WARSAW, Feb 1 - Polish Nobel Prize winning poet Wislawa Szymborska, once described as the "Mozart of Poetry," died on Wednesday, after suffering from lung cancer. She was 88.

"She died quietly, in her sleep," Szymborska's assistant Michal Rusinek was quoted as saying by the state news agency PAP.

The shy poet became a reluctant celebrity when she became the fourth Pole to win the literary Nobel Prize in 1996.

Vaclav Havel, the playwright and former president of Czechoslovakia, once called Szymborska "such a pleasant, decent and modest lady."

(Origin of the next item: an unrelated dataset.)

-- ==== Sys2Proof/Machine/Dispatch.lean ====
section
/-! DEFINITION. One arm per command: the meaning that each row's definition gives it. -/

namespace Sys2Proof.Machine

Szymborska, also a literary critic and a translator of French poetry, published several slim volumes after Stalinist censorship was lifted in 1957. She disowned earlier poems which reflected Stalinist era literary style and content.

Her work includes "Calling out to the Yeti" (1957), in which she compared Soviet leader Joseph Stalin to the abominable snowman, "People on the Bridge" (1986) and "The End and the Beginning" written in 1993.

Her poetry was known for its use of fables, anecdotes and extended metaphors, often peppered with irony and bitter humor.

Asked once why she published fewer than 350 poems, Szymborska replied: "I have a trash can in my home."

Last year, she was awarded Poland's highest civilian honor, the Order of the White Eagle, by President Bronislaw Komorowski.